1. Alembic revision ID collision -- migration will crash on alembic upgrade head

The new migration file k1f2g3h4i5j6_add_vector_embeddings.py uses revision ID k1f2g3h4i5j6, but this revision ID is already taken on main by k1f2g3h4i5j6_add_block_anchor_ids_and_unique_constraint.py. Both migrations also declare down_revision = "j0e1f2g3h4i5".
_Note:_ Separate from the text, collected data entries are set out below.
-- ==== Sys2Proof/Laws/Decode.lean ====
section
/-!
SUPPORT. What the decoder reads from a serialised request.
-/

namespace Sys2Proof

open Machine

theorem needsZeroArg_ok {q : Nat} {i j : Instr} :
    needsZeroArg q i = .ok j ↔ argField q = 0 ∧ i = j := by
  unfold needsZeroArg
  split
  · simp_all
  · simp_all

/-- A request with word q and operand x is decoded by its word (R94, R97). -/
theorem decode_request {q : Nat} {x : Bytes} (hq : q < 4294967296) (hx : x.length < 4294967296) :
    decode (put32 q ++ put32 x.length ++ x) = decodeWord q x := by
  have h0 : le32 (put32 q ++ put32 x.length ++ x) 0 = q := by
    rw [List.append_assoc]; exact le32_put32 _ hq
  have h4 : le32 (put32 q ++ put32 x.length ++ x) 4 = x.length := by
    rw [List.append_assoc, le32_append_right _ (by simp)]; exact le32_put32 _ hx
  have hd : (put32 q ++ put32 x.length ++ x).drop 8 = x := by
    rw [List.drop_append]; simp
  simp only [decode, h0, h4, hd]
  simp; omega

theorem requestWord_lt (i : Instr) : requestWord i < 65536 := by
  have := i.arg8.isLt
  cases i <;> simp_all [requestWord, Instr.op] <;> omega

end Sys2Proof
end

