theorem testBit_bitsValue (b : Bytes) (k : Nat) : (bitsValue b).testBit k = bitAt b k := by
  induction b generalizing k with
  | nil => simp [bitAt, byteAt]
  | cons a b ih =>
    rw [bitsValue_cons, Nat.testBit_two_pow_mul_add _ a.isLt]
    split_ifs with hk
    · simp [bitAt, byteAt, Nat.div_eq_of_lt hk, Nat.mod_eq_of_lt hk, BitVec.testBit_toNat]
    · obtain ⟨j, rfl⟩ := Nat.exists_eq_add_of_le (not_lt.mp hk)
      simp [ih, bitAt, byteAt, Nat.add_comm 8]

theorem bitsValue_inj {a b : Bytes} (hlen : a.length = b.length) : bitsValue a = bitsValue b ↔ a = b := by
  refine ⟨fun h => ?_, congrArg bitsValue⟩
  have hdigit (c : Bytes) : ∀ d ∈ c.map BitVec.toNat, d < 256 := by
    simp only [List.mem_map, forall_exists_index, and_imp, forall_apply_eq_imp_iff₂]
    exact fun x _ => x.isLt
  have hinj : Function.Injective (BitVec.toNat (w := 8)) := fun _ _ => BitVec.eq_of_toNat_eq
  exact List.map_injective_iff.mpr hinj
    (Nat.ofDigits_inj_of_len_eq (by decide) (by simpa using hlen) (hdigit a) (hdigit b) h)

/-- XORing a pattern into a string where it fits XORs it into the number. -/
theorem bitsValue_xorAtBit {b : Bytes} {n p : Nat} (hfit : p * 2 ^ n < 2 ^ (8 * b.length)) :
    bitsValue (xorAtBit b n p) = bitsValue b ^^^ p * 2 ^ n := by
  apply Nat.eq_of_testBit_eq
  intro k
  have hsplit : k % 8 + 8 * (k / 8) = k := Nat.mod_add_div k 8
  rw [Nat.testBit_xor, testBit_bitsValue, testBit_bitsValue]
  rcases Nat.lt_or_ge (k / 8) b.length with hin | hout
  · have hbit : (BitVec.ofNat 8 (p * 2 ^ n / 256 ^ (k / 8))).getLsbD (k % 8) = (p * 2 ^ n).testBit k := by
      rw [show 256 = 2 ^ 8 from rfl, ← Nat.pow_mul, BitVec.getLsbD_ofNat, Nat.testBit_div_two_pow, hsplit,
        decide_eq_true (Nat.mod_lt k (by decide)), Bool.true_and]
    rw [← hbit, ← BitVec.getLsbD_xor]
    simp [bitAt, byteAt, hin]
  · have hzero : (p * 2 ^ n).testBit k = false :=
      Nat.testBit_lt_two_pow (hfit.trans_le (Nat.pow_le_pow_right (by decide) (by omega)))
    simp [bitAt, byteAt, hzero, List.getElem?_eq_none hout]

/-! ### One turn on the register and the string together -/

/-- One turn of R121 on a number of any size: the register in its low 32 bits, XORed with the string's bits that are
still to come. -/
def streamBit (v : Nat) : Nat := if v.testBit 0 = true then (v >>> 1) ^^^ crcPoly.toNat else v >>> 1

theorem testBit_streamBit (v i : Nat) :
    (streamBit v).testBit i = ((v.testBit (i + 1)) ^^ (v.testBit 0 && crcPoly.toNat.testBit i)) := by
  have hshift : (v >>> 1).testBit i = v.testBit (i + 1) := by rw [Nat.testBit_shiftRight, Nat.add_comm]
  unfold streamBit
  split_ifs with hlow
  · rw [Nat.testBit_xor, hshift, hlow, Bool.true_and]
  · rw [hshift, Bool.eq_false_iff.mpr hlow, Bool.false_and, Bool.xor_false]

theorem streamBit_xor (u v : Nat) : streamBit (u ^^^ v) = streamBit u ^^^ streamBit v := by
  apply Nat.eq_of_testBit_eq
  intro i
  simp only [Nat.testBit_xor, testBit_streamBit, Bool.and_xor_distrib_right, Bool.xor_assoc,
    Bool.xor_left_comm]

theorem iterate_streamBit_xor (n u v : Nat) :
    streamBit^[n] (u ^^^ v) = streamBit^[n] u ^^^ streamBit^[n] v :=
  Function.Semiconj₂.iterate streamBit_xor n u v

/-- While a 0 falls out, a turn only shifts. -/
theorem iterate_streamBit_two_pow_mul (n v : Nat) : streamBit^[n] (2 ^ n * v) = v := by
  have hshift : Function.LeftInverse streamBit (2 * ·) := fun v => by
    simp [streamBit, Nat.shiftRight_one]
  simpa [mul_left_iterate] using hshift.iterate n v

theorem toNat_semiconj_crcBit : Function.Semiconj BitVec.toNat crcBit streamBit := by
  intro c
  simp only [crcBit, streamBit, BitVec.testBit_toNat, apply_ite BitVec.toNat, BitVec.toNat_xor,
    BitVec.toNat_ushiftRight]

theorem toNat_crcByte (c : U32) (a : Byte) : (crcByte c a).toNat = streamBit^[8] (c.toNat ^^^ a.toNat) := by
  have hwide : (a.setWidth 32).toNat = a.toNat := BitVec.toNat_setWidth_of_le (by decide)
  rw [crcByte, (toNat_semiconj_crcBit.iterate_right 8).eq, BitVec.toNat_xor, hwide]

/-- The register after a string: as many turns as the string has bits. -/
theorem toNat_crcRun (c : U32) (b : Bytes) :
    (crcRun c b).toNat = streamBit^[8 * b.length] (c.toNat ^^^ bitsValue b) := by
  induction b generalizing c with
  | nil => simp
  | cons a b ih =>
    rw [crcRun_cons, ih, bitsValue_cons_eq_xor, ← Nat.xor_assoc, List.length_cons, Nat.mul_succ,
      Function.iterate_add_apply, iterate_streamBit_xor 8, iterate_streamBit_two_pow_mul, toNat_crcByte]

/-- Two strings of one length share a CRC exactly when their difference runs to 0. -/
theorem crc32_eq_iff {a b : Bytes} (hlen : a.length = b.length) :
    crc32 a = crc32 b ↔ streamBit^[8 * b.length] (bitsValue a ^^^ bitsValue b) = 0 := by
  rw [crc32, crc32, BitVec.xor_left_inj, ← BitVec.toNat_inj, toNat_crcRun, toNat_crcRun, hlen, iterate_streamBit_xor,
    iterate_streamBit_xor, iterate_streamBit_xor, Nat.xor_right_inj, Nat.xor_eq_zero_iff]

/-! ### Which differences run to 0 -/

/-- A register that is not 0 never becomes 0 with no data coming in. -/
theorem iterate_streamBit_eq_zero_iff {v : Nat} (hv : v < 2 ^ 32) (n : Nat) : streamBit^[n] v = 0 ↔ v = 0 := by
  have hreg : (crcBit^[n] (BitVec.ofNat 32 v)).toNat = streamBit^[n] v := by
    rw [(toNat_semiconj_crcBit.iterate_right n).eq, BitVec.toNat_ofNat, Nat.mod_eq_of_lt hv]
  have hzero : crcBit^[n] 0#32 = 0#32 := Function.iterate_fixed (by decide) n
  calc streamBit^[n] v = 0
    _ ↔ crcBit^[n] (BitVec.ofNat 32 v) = crcBit^[n] 0#32 := by
      rw [← hreg, hzero, ← BitVec.toNat_inj, BitVec.toNat_zero]
    _ ↔ BitVec.ofNat 32 v = 0#32 := (crcBit_injective.iterate n).eq_iff
    _ ↔ v = 0 := by
      rw [← BitVec.toNat_inj, BitVec.toNat_ofNat, Nat.mod_eq_of_lt hv, BitVec.toNat_zero]

/-- A burst of at most 32 bits does not run to 0, wherever it stands. -/
theorem iterate_streamBit_burst {w : Nat} (hw : w < 2 ^ 32) (len n : Nat) :
    streamBit^[len] (2 ^ n * w) = 0 ↔ w = 0 := by
  obtain ⟨k, rfl⟩ | ⟨k, rfl⟩ := (Nat.le_total n len).imp Nat.exists_eq_add_of_le' Nat.exists_eq_add_of_le
  · rw [Function.iterate_add_apply, iterate_streamBit_two_pow_mul, iterate_streamBit_eq_zero_iff hw]
  · rw [Nat.pow_add, Nat.mul_assoc, iterate_streamBit_two_pow_mul]
    simp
This means Alembic will fail with a duplicate revision error. Running alembic upgrade head is impossible.

Fix required:

  • Assign a new, unique revision ID to the vector embeddings migration (e.g., l2g3h4i5j6k7).
  • Set down_revision to k1f2g3h4i5j6 (the anchor_ids migration), since that is the actual current head of the migration chain.
  • Rename the file accordingly.

2. Trigger only fires on content changes, but block_type changes can also affect embedding eligibility

The trigger is defined as:

BEFORE INSERT OR UPDATE OF content ON blocks

The BlockUpdate schema allows changing block_type without changing content. If a block's type is changed from paragraph to mermaid (or vice versa), the trigger will NOT fire, and embedding_status will not be updated to skipped (or back to pending). This creates inconsistent state.

Fix required: Either:

  • Add block_type to the trigger column list: BEFORE INSERT OR UPDATE OF content, block_type
  • Or document this as an accepted limitation and handle it in the embedding worker.

NITS

1. raw is not a valid block type in the system

The trigger function skips blocks with block_type IN ('mermaid', 'raw'), but the BlockType Literal in schemas.py only defines: heading, paragraph, list, table, code, mermaid. There is no raw type anywhere in the parser, schemas, or models. Including raw in the skip list is harmless dead code, but it suggests the spec references a block type that doesn't exist. Consider removing it or adding a code comment explaining that it's a forward-looking guard.

2. Test Plan has unchecked items that require live DB validation

The PR body lists 3 unchecked test plan items (alembic upgrade, downgrade, NOTIFY behavior). These require a live CNPG database and cannot be validated in the SQLite test suite. This follows the same pattern as the search_vector migration (which also has no SQLite tests), so it's consistent -- but worth noting that these remain unverified until deployment.

3. Model column uses bare mapped_column for embedding instead of Mapped type annotation

The embedding column is defined as:

embedding = mapped_column(Vector(768), nullable=True)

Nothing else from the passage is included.